State estimation is a crucial component for the successful implementation of robotic systems, relying on sensors such as cameras, LiDAR, and IMUs. However, in real-world scenarios, the performance of these sensors is degraded by challenging environments, e.g. adverse weather conditions and low-light scenarios. The emerging 4D imaging radar technology is capable of providing robust perception in adverse conditions. Despite its potential, challenges remain for indoor settings where noisy radar data does not present clear geometric features. Moreover, disparities in radar data resolution and field of view (FOV) can lead to inaccurate measurements. While prior research has explored radar-inertial odometry based on Doppler velocity information, challenges remain for the estimation of 3D motion because of the discrepancy in the FOV and resolution of the radar sensor. In this paper, we address Doppler velocity measurement uncertainties. We present a method to optimize body frame velocity while managing Doppler velocity uncertainty. Based on our observations, we propose a dual imaging radar configuration to mitigate the challenge of discrepancy in radar data. To attain high-precision 3D state estimation, we introduce a strategy that seamlessly integrates radar data with a consumer-grade IMU sensor using fixed-lag smoothing optimization. Finally, we evaluate our approach using real-world 3D motion data.

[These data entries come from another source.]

/-- The bytes of SP that a command of another engine is yet to read for its activation, where that read counts as a load (R82, R255,
R417, R418, R463). DESIGN CHOICE: of a capsule that leaves, all the bytes that a payload may have. -/
def spRead (y : Cmd) : Option (Nat × Nat) :=
  match y.op with
  | .send .. => some ((v1 y.vals).toNat, (v2 y.vals).toNat)
  | .post .. => some ((v2 y.vals).toNat, bits (v1 y.vals).toNat 38 32)
  | .capNew .. => some ((v1 y.vals).toNat, 64)
  | .capFwd k | .capDiv _ k | .capRet k => some (slotBase k + 64, 4032)
  | .spawn .. | .gang .. | .fork .. => some ((v1 y.vals).toNat, 64)
  | _ => none

/-- Whether another engine is yet to read, for the activation and before this access, a byte of SP that the access touches: the later of
two loads of a location does not overtake the earlier (R83). -/
def Core.readElsewhere (c : Core) (x : LsEntry) : Bool :=
  let hit (y : Cmd) : Bool := y.act == x.cmd.act && decide (y.mark < x.cmd.seq) &&
    match spRead y with
    | some (a, n) => decide (a < x.addr + x.n) && decide (x.addr < a + n)
    | none => false
  !x.glob && (c.nq.any hit || c.kq.any hit || c.schedOut.any (fun y => hit y.cmd && !y.sent))

/-- Whether a load may be performed: no earlier access of the activation to one of its bytes is outstanding, by whatever engine (R83),
and no acquire before it (R96). -/
def Core.loadReady (c : Core) (x : LsEntry) : Bool :=
  !c.acquiring x && !c.readElsewhere x && c.lsq.all (fun y => y.cmd.seq ≥ x.cmd.seq || y.cmd.act != x.cmd.act || !y.op.access || y.op == .xprobe || !y.overlaps x)

/-- The latest earlier access of the activation to a byte of a part, of those that are outstanding. -/
def Core.earlier (c : Core) (x : LsEntry) (q : Part) : Option LsEntry :=
  (c.lsq.filter (fun y => y.cmd.seq < x.cmd.seq && y.cmd.act == x.cmd.act && y.op.access && y.op != .xprobe && y.glob == x.glob &&
    y.addr < q.va + q.n && q.va < y.addr + y.n)).getLast?

/-- Whether any of a store's parts that touch a part of a load is performed at a scope wider than `core`. -/
def LsEntry.seenAt (y : LsEntry) (q : Part) : Bool :=
  y.parts.any (fun z => z.va < q.va + q.n && q.va < z.va + z.n && (z.seen || z.st == .egress || z.st == .done))

/-- The bytes that a global store which has left the access stream supplies to a part that it covers, while none of them is performed
at a scope wider than `core` (R83). -/
def LsEntry.supplies (y : LsEntry) (q : Part) : Option Nat :=
  if y.op = .store ∧ y.glob = true ∧ y.gone = true ∧ y.seenAt q = false ∧ y.addr ≤ q.va ∧ q.va + q.n ≤ y.addr + y.n then
    some (y.data / 256 ^ (q.va - y.addr) % 256 ^ q.n)
  else none
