/-- The bytes of the unit that leaves next, of the local bytes that have been read for it: as they are, or packed (R298). -/
def Xfer.unitBytes (x : Xfer) (b : List Byte) : List Byte :=
  match x.plan with
  | .pack f .. =>
    let g := packFmt f
    let vs := (List.range (b.length / 4)).map (fun i => laneVal (BitVec.ofNat 32 (leNat ((b.drop (4 * i)).take 4))))
    packBlock g x.cmd.rnd x.cmd.sat (vs ++ List.replicate (g.extent - b.length / 4) (.fin false 0 0))
  | _ => b

/-- The name and kind of the unit that a far side's packets go to, under an ASID. -/
def State.farName (s : State) (asid : Nat) : Side → Nat × Nat
  | .glob va => (s.sliceName (homeSlice asid va), 2)
  | .chipGlob ch va => (ch * 4096 + homeSlice asid va, 2)
  | .core q _ => (q, 0)
  | .loc _ _ => (0, 0)

/-- Sends a unit towards its destination; one sent before is not compared again. -/
def State.sendUnit (s : State) (u : CopyUnit) : State :=
  let (dst, kind) := s.farName u.asid u.dst
  if u.tries = 0 then s.send u.place 0 dst kind u.asid (.copyUnit u)
  else s.resend u.place 0 dst kind u.asid (.copyUnit u)

def State.sendGet (s : State) (g : GetReq) : State :=
  let (dst, kind) := s.farName g.asid g.src
  s.send g.place 0 dst kind g.asid (.getReq g)

/-- A segment's translation is asked for. -/
def State.askSegment (s : State) (p ctx va : Nat) (write : Bool) (win : Bool := false) : State :=
  let c := s.core p
  let h := homeSlice c.asid va
  s.send p 0 (s.sliceName h) 2 c.asid (.access h
    { place := p, act := 0, seq := 0, part := 0, asid := c.asid, va := va, n := 1, op := .xlate write, epoch := c.cEpoch,
      copy := some (ctx, va / 65536), win := win })

/-- The transfer after a unit of `n` bytes has been sent. -/
def Xfer.advance (x : Xfer) (n : Nat) : Xfer :=
  let o := x.off + n
  { x with off := o, out := x.out ++ [x.off], idx := if o = x.pieceEnd then none else x.idx, todo := none, got := [], hurt := false }

/-- What a unit carries of its command. -/
def Xfer.by_ (x : Xfer) : CopyBy :=
  { ent := x.cmd.ent, pc := x.cmd.pc, wid := x.cmd.wid.toNat, cseq := x.cmd.seq, priv := x.cmd.priv, code := copyCode x.cmd.op
    batch := x.batch, piece := match x.plan with | .gather esz _ => esz | _ => 1 }

/-- The size of the atomic units of a space (R102, Table 03.6). -/
def atomSize : Side → Nat
  | .core _ _ => 4
  | .loc .sp _ => 4
  | .loc .code _ => 4
  | _ => 8

/-- One unit of a transfer leaves, its far side being `d` with what its translation gave. The bytes of a put are read first, piece by
piece in no promised order (R102): a piece in error is read as poison, or consumed by a `cp.pack` (R55, R296). -/
def State.copyUnitOut (s : State) (p : Nat) (x : Xfer) (d : Side) (n pa : Nat) (uc pois : Bool) : State :=
  let c := s.core p
  if x.get then
    (s.setCore p (c.setXfer (x.advance n))).sendGet
      { place := p, ctx := x.ctx, asid := c.asid, src := d, off := x.off, n := n, pa := pa, uc := uc, pois := pois
        nt := x.cmd.nt, by_ := x.by_ }
  else
    let u : CopyUnit := { place := p, ctx := x.ctx, asid := c.asid, dst := d, off := x.off, bytes := [], swa := x.swa,
                          wcn := x.wcn, pa := pa, uc := uc, nt := x.cmd.nt, by_ := x.by_ }
    let (a, k) := x.unitSpan n
    let (s, y, r) := s.nextPiece (x.todo.getD (pieces a k (atomSize (.loc x.ls a))))
    let bad := c.isBad x.ls (a + y.1) y.2
    match x.plan, bad with
    | .pack .., true =>
      (s.coreError p 3 a x.cmd.finder).consume p 3 x.cmd.ent x.cmd.wid.toNat x.cmd.seq x.cmd.pc 0 0 1 a
        x.cmd.priv
    | _, _ =>
      let b := poisonBytes (fun _ => bad) (a + y.1) ((c.mem x.ls).readN (a + y.1) y.2)
      let z := { x with got := x.got ++ (upto (a + y.1) y.2).zip b, hurt := x.hurt || bad, todo := some r }
      if !r.isEmpty then s.setCore p (c.setXfer z)
      else
        let w := z.advance n
        let s := (s.setCore p (c.setXfer w)).sendUnit { u with bytes := x.unitBytes (gathered z.got a k) }
        if z.hurt then
          let s := s.coreError p 3 a x.cmd.finder
          if x.err.isNone then s.copyError p w x.off 4 1 0 a false false else s
        else s
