/-- What the command at the head of the queue does; none while it waits. DESIGN CHOICE: `lref` records the results of `ep.conn` and `ep.acc`
and not that of `ep.shr`, whose codes Table 07.6 also lists: R244 speaks of connections. -/
def State.chanPerform (s : State) (p : Nat) (x : Cmd) : Option State :=
  let c := s.core p
  let more (k : Fin 16) : Bool := (c.nq.drop 1).any (fun y => attemptOn y.op == some k)
  match x.op with
  | .send k _ _ t =>
    s.chanRelease p k x (fun s =>
      match s.chanRead p x (v1 x.vals).toNat (v2 x.vals).toNat with
      | .error s => s
      | .ok b => s.chanOut p k x { chanMsg .data with ty := t.toNat, payload := b })
  | .select k l => s.chanRelease p k x (fun s => s.chanOut p k x { chanMsg .label with ty := l.toNat })
  | .deleg k j => s.chanRelease p k x (fun s => s.delegate p k j x)
  | .close k q =>
    let e := c.eps[k]
    if x.lost then some (s.chanDone p x 0)
    else match e.life with
    | .connected =>
      if c.released x.act x.mark (s.pathScope p e.peer e.pkind) then
        let s := s.setCore p (c.setEp k ((e.toClosed q.toNat x.conf false).reach x))
        some (s.chanOut p k x { chanMsg .close with code := q.toNat, conf := x.conf })
      else none
    | .listening => some (((s.setCore p (c.setEp k e.toIdle)).chanLose p k).chanDone p x 0)
    | .shared => some ((s.setCore p (c.setEp k e.toIdle)).chanDone p x 0)
    | _ => some (s.chanDone p x 0)
  | .recv k _ _ t =>
    let a := (v1 x.vals).toNat
    if c.eps[k].life = .shared then s.takePost p k x a t.toNat
    else
      s.chanTake p k x
        (fun s m =>
          let b := if m.sub = .data then m.payload.take (0x18000 - a) else []
          (s.modCore p (fun c => (c.put .sp a b).setEp k (c.eps[k].taken x m))).chanDone p x (m.word false))
        (fun s v => s.chanDone p x v)
  | .offer k _ =>
    s.chanTake p k x
      (fun s m =>
        let e := (s.core p).eps[k]
        let q := ((e.edgeOf m).map edgeTo).getD e.cur
        (s.modEp p k (fun e => { e with cur := q, ist := if e.ist.isNone then some q else e.ist })).chanDone p x (m.word true))
      (fun s v => (s.modEp p k (fun e => { e with ist := if e.ist.isNone then x.to_ else e.ist })).chanDone p x v)
  | .adopt k j =>
    let back (s : State) : State :=
      (if x.conf then s.modEp p j (fun y => { y with life := y.prev, ist := some y.cur }) else s).chanDone p x 0
    s.chanTake p k x
      (fun t m =>
        match m.endp with
        | some d => if x.conf then ((t.modEp p k (fun e => e.taken x m)).install p j d).chanDone p x 0 else back s
        | none => back s)
      (fun s _ => back s)
  | .epBind k _ =>
    let w := (v1 x.vals).toNat
    let e := c.eps[k]
    if e.life = .idle ∨ e.life = .closed then
      some ((s.setCore p (c.setEp k { e.toIdle with range := if w = 0 then none else some (bits w 16 0, bits w 48 32) })).chanDone p x 0)
    else some (s.chanDone p x 0)
  | .epConn k .. => some (s.connect p k x (more k))
  | .epAcc k .. =>
    let e := { c.eps[k] with exp := if more k then c.eps[k].exp else none }
    match c.ready k with
    | .error code => some (((s.setCore p (c.setEp k { e with lref := code })).chanLose p k).chanDone p x code)
    | .ok r =>
      let e := { e with life := .listening, prev := e.life, lref := 0, key := v1 x.vals, resv := some r }
      some ((s.setCore p (c.setEp k e)).chanDone p x 0)
  | .epSt k _ => some (s.chanDone p x c.eps[k].word)
  | .atLoad k _ _ =>
    let a := (v1 x.vals).toNat
    let e := c.eps[k]
    let n := if a % 4 = 0 ∧ a + 4 ≤ 0x18000 then 4 + 4 * (c.sp.read (a + 1)).toNat else 0
    match s.chanRead p x a (if a + n ≤ 0x18000 then n else 0) with
    | .error s => some s
    | .ok _ =>
      match validate c.sp a e.life with
      | .error code => some (s.chanDone p x code)
      | .ok t =>
        let e := { e.toIdle with aut := some t, laout := if t.shared then 0 else lookAhead t.edges false
                                 lain := if t.shared then 0 else lookAhead t.edges true }
        some ((s.setCore p (c.setEp k e)).chanDone p x 0)
  | .epShr k _ _ =>
    match c.share k (v1 x.vals).toNat with
    | .error code => some (s.chanDone p x code)
    | .ok e => some ((s.setCore p (c.setEp k e)).chanDone p x 0)
  | .post .. => s.postOut p x
  | _ => some (s.chanDone p x 0)
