/-- The occupancy of a queue (Table 04.8): of `fq` the values present, of the other queues that a result can fill later the values
that could be popped without waiting. -/
def occupancy (c : Core) (a : Act) (q : Nat) : Nat :=
  match q with
  | 0 => filled a.lq
  | 1 => filled a.sq
  | 2 => (a.fq.filter (fun x => x.val.isSome)).length
  | 3 => filled a.rq
  | 4 => a.bqa.length
  | 5 => a.bqe.length
  | 6 => c.lsq.length
  | 7 => c.cq.length + c.xfers.length
  | 8 => c.vq.length
  | 9 => c.mq.length
  | 10 => c.nq.length
  | 11 => c.kq.length
  | _ => 0

def execQcnt (st : Stream) (d : Reg) (q : BitVec 4) (s : State) : Host.Outcome State Fault Refusal :=
  issue s { st := st, dst := .now d } (fun i =>
    s.withAct i.core (i.act.write st d (BitVec.ofNat 64 (occupancy i.core i.old q.toNat))))

/-! ## Words that are not instructions -/

def execIllegalEncoding (st : Stream) (w : IWord) (cause : Nat) (s : State) : Host.Outcome State Fault Refusal :=
  match (s.core s.who).act with
  | none => .next s
  | some a => .next (s.illegal s.who a st w cause)

def execIllegalHintSequence (st : Stream) (hw w : IWord) (s : State) : Host.Outcome State Fault Refusal :=
  match (s.core s.who).act with
  | none => .next s
  | some a => .next (s.illegalHint s.who a st hw w)

/-! ## Fetch (R121, R161, R162, R172) -/

/-- What a stream finds at its program counter: nothing to issue, with the state after it; a word of its own; or a word of
its own that is not an instruction. -/
inductive Fetched where
  | idle (s : State)
  | word (i : Instr)
  | illegal (st : Stream) (w : IWord) (cause : Nat)

/-- A stream acts on a branch-group word that the other stream decides (Table 04.10), or waits for its outcome; a jump whose target lies
beyond the code region faults in the stream that decides it. -/
def State.follow (s : State) (p : Nat) (a : Act) (st : Stream) (w : IWord) : State :=
  if isDone w then s.endStream p a st (a.str st).pc
  else
    match (s.core p).follow a st w with
    | some b => s.modCore p (fun c => { c with act := some b })
    | none => if fld w 25 6 = 0x11 then s else s.block p a st .branchPop

/-- A stream fetches its next word and skips or follows the other stream's. DESIGN CHOICE: of the old and the new value that R174
allows, a word that was written after it was fetched ahead has the new one: the store is read when the word is acted on. -/
def State.fetch (s : State) (p : Nat) (st : Stream) : Fetched :=
  let c := s.core p
  match c.act with
  | none => .idle s
  | some a =>
    let x := a.str st
    if c.life ≠ .running ∨ x.ended = true then .idle s
    else if x.hold.isSome then .idle (s.block p a st .held)
    else if c.codeLim ≤ x.pc then .idle (s.fetchFault p a st x.last 1 c.codeLim)
    else if c.isBad .code x.pc 4 then
      .idle ((s.coreError p 0 x.pc { ent := a.ent, pc := x.pc, wid := a.wid.toNat }).consume p 0 a.ent a.wid.toNat 0 x.pc st.code x.pc 1 x.pc a.priv)
    else
      let w := c.wordAt x.pc
      if sBit w ≠ st then
        if branchGroup w then .idle (s.follow p a st w)
        else .idle (s.modCore p (fun c =>
          { c with act := some { a.setStr st { x with pc := x.pc + 4, wait := none } with idle := 0 } }))
      else
        match decode w with
        | .ok i => .word i
        | .error k => .illegal st w k.number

翻译：状态估计是机器人系统成功实现的关键组成部分，依赖摄像头、激光雷达和惯性测量单元等传感器。然而，在真实场景中，恶劣天气条件和弱光环境等挑战会降低这些传感器的性能。新兴的四维成像雷达技术能够在恶劣条件下提供稳健的感知能力。尽管其潜力巨大，但在室内环境中仍面临挑战——雷达数据噪声大且缺乏清晰的几何特征。此外，雷达数据分辨率和视场角的差异可能导致不精确的测量。虽然已有研究基于多普勒速度信息探索了雷达-惯性里程计，但由于雷达传感器视场角和分辨率的差异，三维运动估计仍存在挑战。本文针对多普勒速度测量中的不确定性展开研究，提出了一种在管理多普勒速度不确定性的同时优化本体坐标系速度的方法。基于实验观察，我们提出了一种双成像雷达配置方案以缓解雷达数据差异问题。为实现高精度三维状态估计，我们引入了一种策略——通过固定滞后平滑优化，将雷达数据与消费级惯性测量单元无缝融合。最后，我们使用真实三维运动数据对所提方法进行了评估。